■ What is being asked:
Range to output from the entries below: the line containing "obtain ⟨l, f⟩ := r" through the line containing "rw [t.cells_eq, List.ofFn_eq_map, List.flatMap_map]". Set it down exactly, ends included, nothing else.

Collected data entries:

■ ■ ■ ■ ■

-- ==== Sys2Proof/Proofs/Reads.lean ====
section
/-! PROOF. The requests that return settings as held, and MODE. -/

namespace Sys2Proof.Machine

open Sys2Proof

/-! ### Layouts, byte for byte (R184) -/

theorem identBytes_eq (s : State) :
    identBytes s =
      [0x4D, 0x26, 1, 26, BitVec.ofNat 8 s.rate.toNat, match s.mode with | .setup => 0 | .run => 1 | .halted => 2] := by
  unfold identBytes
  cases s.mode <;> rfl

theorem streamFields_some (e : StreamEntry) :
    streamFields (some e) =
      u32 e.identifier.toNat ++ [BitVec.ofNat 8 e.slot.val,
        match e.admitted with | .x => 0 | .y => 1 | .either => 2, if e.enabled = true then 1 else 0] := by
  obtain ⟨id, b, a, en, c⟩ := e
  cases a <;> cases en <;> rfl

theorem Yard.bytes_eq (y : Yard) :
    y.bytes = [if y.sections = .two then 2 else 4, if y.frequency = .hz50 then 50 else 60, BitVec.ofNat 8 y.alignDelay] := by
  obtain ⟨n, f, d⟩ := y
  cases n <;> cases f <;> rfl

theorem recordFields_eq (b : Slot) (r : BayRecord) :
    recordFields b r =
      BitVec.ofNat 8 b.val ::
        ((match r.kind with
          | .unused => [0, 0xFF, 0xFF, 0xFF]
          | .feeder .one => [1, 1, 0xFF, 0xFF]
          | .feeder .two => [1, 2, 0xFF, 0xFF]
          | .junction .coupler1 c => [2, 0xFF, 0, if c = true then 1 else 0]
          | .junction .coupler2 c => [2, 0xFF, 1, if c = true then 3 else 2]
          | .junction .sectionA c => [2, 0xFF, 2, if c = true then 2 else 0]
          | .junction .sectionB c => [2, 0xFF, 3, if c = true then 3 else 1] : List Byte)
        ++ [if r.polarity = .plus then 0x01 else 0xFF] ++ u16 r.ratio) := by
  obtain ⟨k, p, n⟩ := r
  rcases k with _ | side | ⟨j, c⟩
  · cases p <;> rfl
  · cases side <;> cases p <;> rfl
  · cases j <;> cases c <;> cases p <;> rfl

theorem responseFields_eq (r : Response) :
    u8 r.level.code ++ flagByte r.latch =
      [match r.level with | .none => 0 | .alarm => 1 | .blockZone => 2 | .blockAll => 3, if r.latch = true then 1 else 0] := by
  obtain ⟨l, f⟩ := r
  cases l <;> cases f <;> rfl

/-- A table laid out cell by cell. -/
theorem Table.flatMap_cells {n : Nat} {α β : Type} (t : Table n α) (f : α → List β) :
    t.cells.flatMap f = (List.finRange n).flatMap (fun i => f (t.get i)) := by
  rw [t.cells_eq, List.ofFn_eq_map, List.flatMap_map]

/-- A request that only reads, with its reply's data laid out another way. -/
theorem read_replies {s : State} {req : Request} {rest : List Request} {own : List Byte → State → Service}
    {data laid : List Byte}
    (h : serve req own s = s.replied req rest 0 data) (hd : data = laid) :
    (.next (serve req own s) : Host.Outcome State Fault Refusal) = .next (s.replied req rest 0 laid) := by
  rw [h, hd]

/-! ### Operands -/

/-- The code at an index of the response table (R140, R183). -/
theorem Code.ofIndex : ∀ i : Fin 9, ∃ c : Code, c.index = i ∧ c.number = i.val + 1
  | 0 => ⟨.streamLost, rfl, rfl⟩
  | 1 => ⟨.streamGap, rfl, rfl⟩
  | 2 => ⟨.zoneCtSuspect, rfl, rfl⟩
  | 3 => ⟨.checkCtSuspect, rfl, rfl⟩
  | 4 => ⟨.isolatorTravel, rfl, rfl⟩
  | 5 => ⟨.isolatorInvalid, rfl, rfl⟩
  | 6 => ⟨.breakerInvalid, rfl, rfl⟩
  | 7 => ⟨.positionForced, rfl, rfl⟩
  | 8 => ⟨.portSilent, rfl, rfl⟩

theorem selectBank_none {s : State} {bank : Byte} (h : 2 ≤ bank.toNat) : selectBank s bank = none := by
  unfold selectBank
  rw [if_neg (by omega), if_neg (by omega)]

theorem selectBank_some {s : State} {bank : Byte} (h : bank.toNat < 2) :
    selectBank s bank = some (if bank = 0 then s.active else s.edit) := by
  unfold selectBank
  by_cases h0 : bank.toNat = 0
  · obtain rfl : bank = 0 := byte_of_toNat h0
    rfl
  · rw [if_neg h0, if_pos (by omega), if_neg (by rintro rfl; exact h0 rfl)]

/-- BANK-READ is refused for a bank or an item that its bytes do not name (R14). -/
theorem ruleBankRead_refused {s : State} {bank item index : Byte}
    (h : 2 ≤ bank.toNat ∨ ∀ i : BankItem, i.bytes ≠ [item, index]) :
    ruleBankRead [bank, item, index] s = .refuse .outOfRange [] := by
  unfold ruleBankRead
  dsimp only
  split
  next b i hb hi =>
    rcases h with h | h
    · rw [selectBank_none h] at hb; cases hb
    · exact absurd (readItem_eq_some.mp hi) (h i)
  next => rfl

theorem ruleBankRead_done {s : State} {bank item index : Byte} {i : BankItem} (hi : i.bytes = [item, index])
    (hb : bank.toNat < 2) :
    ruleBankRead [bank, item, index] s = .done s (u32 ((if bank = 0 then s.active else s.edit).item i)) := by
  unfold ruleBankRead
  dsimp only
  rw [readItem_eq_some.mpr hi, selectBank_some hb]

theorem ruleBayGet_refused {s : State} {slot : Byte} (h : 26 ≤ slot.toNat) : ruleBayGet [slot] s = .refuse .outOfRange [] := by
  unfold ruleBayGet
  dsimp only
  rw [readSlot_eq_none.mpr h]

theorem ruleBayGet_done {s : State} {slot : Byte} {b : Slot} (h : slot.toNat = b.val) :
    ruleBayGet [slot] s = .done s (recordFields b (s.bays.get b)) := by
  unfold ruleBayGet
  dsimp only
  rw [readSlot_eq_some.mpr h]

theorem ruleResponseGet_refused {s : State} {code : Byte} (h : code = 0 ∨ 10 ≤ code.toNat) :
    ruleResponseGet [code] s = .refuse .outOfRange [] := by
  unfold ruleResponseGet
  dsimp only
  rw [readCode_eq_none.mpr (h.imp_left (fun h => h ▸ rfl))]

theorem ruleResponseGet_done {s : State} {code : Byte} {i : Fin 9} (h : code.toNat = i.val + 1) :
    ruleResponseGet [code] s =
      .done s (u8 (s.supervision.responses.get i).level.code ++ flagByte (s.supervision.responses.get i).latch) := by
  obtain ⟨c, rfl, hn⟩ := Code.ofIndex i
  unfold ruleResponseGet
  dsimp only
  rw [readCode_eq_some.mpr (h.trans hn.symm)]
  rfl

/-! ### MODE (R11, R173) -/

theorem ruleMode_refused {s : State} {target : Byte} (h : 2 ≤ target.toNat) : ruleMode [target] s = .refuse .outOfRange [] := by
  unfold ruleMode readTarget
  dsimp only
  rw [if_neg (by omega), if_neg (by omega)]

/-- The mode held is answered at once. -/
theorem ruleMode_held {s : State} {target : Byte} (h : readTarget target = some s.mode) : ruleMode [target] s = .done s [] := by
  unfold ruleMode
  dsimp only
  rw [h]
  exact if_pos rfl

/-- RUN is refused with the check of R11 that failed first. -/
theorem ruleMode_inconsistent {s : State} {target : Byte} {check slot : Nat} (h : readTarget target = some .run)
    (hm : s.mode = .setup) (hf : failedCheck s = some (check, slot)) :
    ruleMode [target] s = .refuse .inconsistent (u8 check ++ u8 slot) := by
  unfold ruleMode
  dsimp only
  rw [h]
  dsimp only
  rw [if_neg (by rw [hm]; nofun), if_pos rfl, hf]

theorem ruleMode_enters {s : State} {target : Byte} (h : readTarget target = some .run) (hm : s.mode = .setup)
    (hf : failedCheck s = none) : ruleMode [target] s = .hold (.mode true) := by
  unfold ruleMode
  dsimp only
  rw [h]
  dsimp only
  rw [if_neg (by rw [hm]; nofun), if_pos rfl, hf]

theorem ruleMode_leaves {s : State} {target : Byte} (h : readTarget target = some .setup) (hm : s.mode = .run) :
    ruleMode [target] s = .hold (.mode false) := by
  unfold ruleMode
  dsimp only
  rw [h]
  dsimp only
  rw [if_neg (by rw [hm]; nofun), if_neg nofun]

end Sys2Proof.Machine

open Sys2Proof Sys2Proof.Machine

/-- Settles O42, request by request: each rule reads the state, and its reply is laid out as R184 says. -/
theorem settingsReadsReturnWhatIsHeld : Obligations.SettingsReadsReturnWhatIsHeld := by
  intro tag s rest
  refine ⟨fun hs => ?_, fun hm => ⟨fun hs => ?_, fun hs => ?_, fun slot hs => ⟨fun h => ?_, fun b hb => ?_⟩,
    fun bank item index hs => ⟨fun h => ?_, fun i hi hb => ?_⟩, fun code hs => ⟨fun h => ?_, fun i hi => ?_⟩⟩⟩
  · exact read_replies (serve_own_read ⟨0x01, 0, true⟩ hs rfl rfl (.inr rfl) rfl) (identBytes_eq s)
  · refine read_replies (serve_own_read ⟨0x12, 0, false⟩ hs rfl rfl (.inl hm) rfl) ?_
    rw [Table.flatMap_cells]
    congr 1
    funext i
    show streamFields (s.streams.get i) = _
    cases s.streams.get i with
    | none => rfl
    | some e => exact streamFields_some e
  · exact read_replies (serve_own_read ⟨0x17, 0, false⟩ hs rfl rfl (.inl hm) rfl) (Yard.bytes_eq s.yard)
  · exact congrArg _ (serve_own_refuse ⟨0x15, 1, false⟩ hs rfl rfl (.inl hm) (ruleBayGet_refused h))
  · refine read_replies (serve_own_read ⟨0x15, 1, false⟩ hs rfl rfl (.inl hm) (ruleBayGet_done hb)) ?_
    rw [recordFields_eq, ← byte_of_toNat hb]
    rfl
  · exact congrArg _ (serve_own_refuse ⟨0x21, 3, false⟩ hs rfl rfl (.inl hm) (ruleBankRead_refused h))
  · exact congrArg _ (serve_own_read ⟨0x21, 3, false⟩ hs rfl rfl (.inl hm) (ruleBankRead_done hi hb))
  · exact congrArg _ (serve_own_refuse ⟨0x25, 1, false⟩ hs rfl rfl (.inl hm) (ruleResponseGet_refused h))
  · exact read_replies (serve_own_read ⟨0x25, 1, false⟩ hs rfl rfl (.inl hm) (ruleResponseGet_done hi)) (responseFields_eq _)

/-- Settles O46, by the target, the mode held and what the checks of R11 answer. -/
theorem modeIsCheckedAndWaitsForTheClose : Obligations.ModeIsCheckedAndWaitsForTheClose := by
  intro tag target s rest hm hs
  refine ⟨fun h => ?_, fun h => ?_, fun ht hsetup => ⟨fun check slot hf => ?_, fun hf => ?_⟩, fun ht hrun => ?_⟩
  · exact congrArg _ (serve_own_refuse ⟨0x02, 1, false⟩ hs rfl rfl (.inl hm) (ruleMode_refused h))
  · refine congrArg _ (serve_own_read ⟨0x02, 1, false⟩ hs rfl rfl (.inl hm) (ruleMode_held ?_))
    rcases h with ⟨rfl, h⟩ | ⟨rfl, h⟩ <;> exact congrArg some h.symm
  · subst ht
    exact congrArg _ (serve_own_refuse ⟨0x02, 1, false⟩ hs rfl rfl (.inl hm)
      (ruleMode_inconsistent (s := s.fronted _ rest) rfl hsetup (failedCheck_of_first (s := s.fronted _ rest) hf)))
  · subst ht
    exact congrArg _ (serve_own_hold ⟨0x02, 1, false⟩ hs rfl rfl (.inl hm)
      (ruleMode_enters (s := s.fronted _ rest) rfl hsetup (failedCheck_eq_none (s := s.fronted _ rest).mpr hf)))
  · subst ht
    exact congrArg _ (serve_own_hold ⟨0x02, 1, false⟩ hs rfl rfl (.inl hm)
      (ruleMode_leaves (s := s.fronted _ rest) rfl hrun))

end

■ ■ ■ ■ ■

■ Your solution:
  obtain ⟨l, f⟩ := r
  cases l <;> cases f <;> rfl

/-- A table laid out cell by cell. -/
theorem Table.flatMap_cells {n : Nat} {α β : Type} (t : Table n α) (f : α → List β) :
    t.cells.flatMap f = (List.finRange n).flatMap (fun i => f (t.get i)) := by
  rw [t.cells_eq, List.ofFn_eq_map, List.flatMap_map]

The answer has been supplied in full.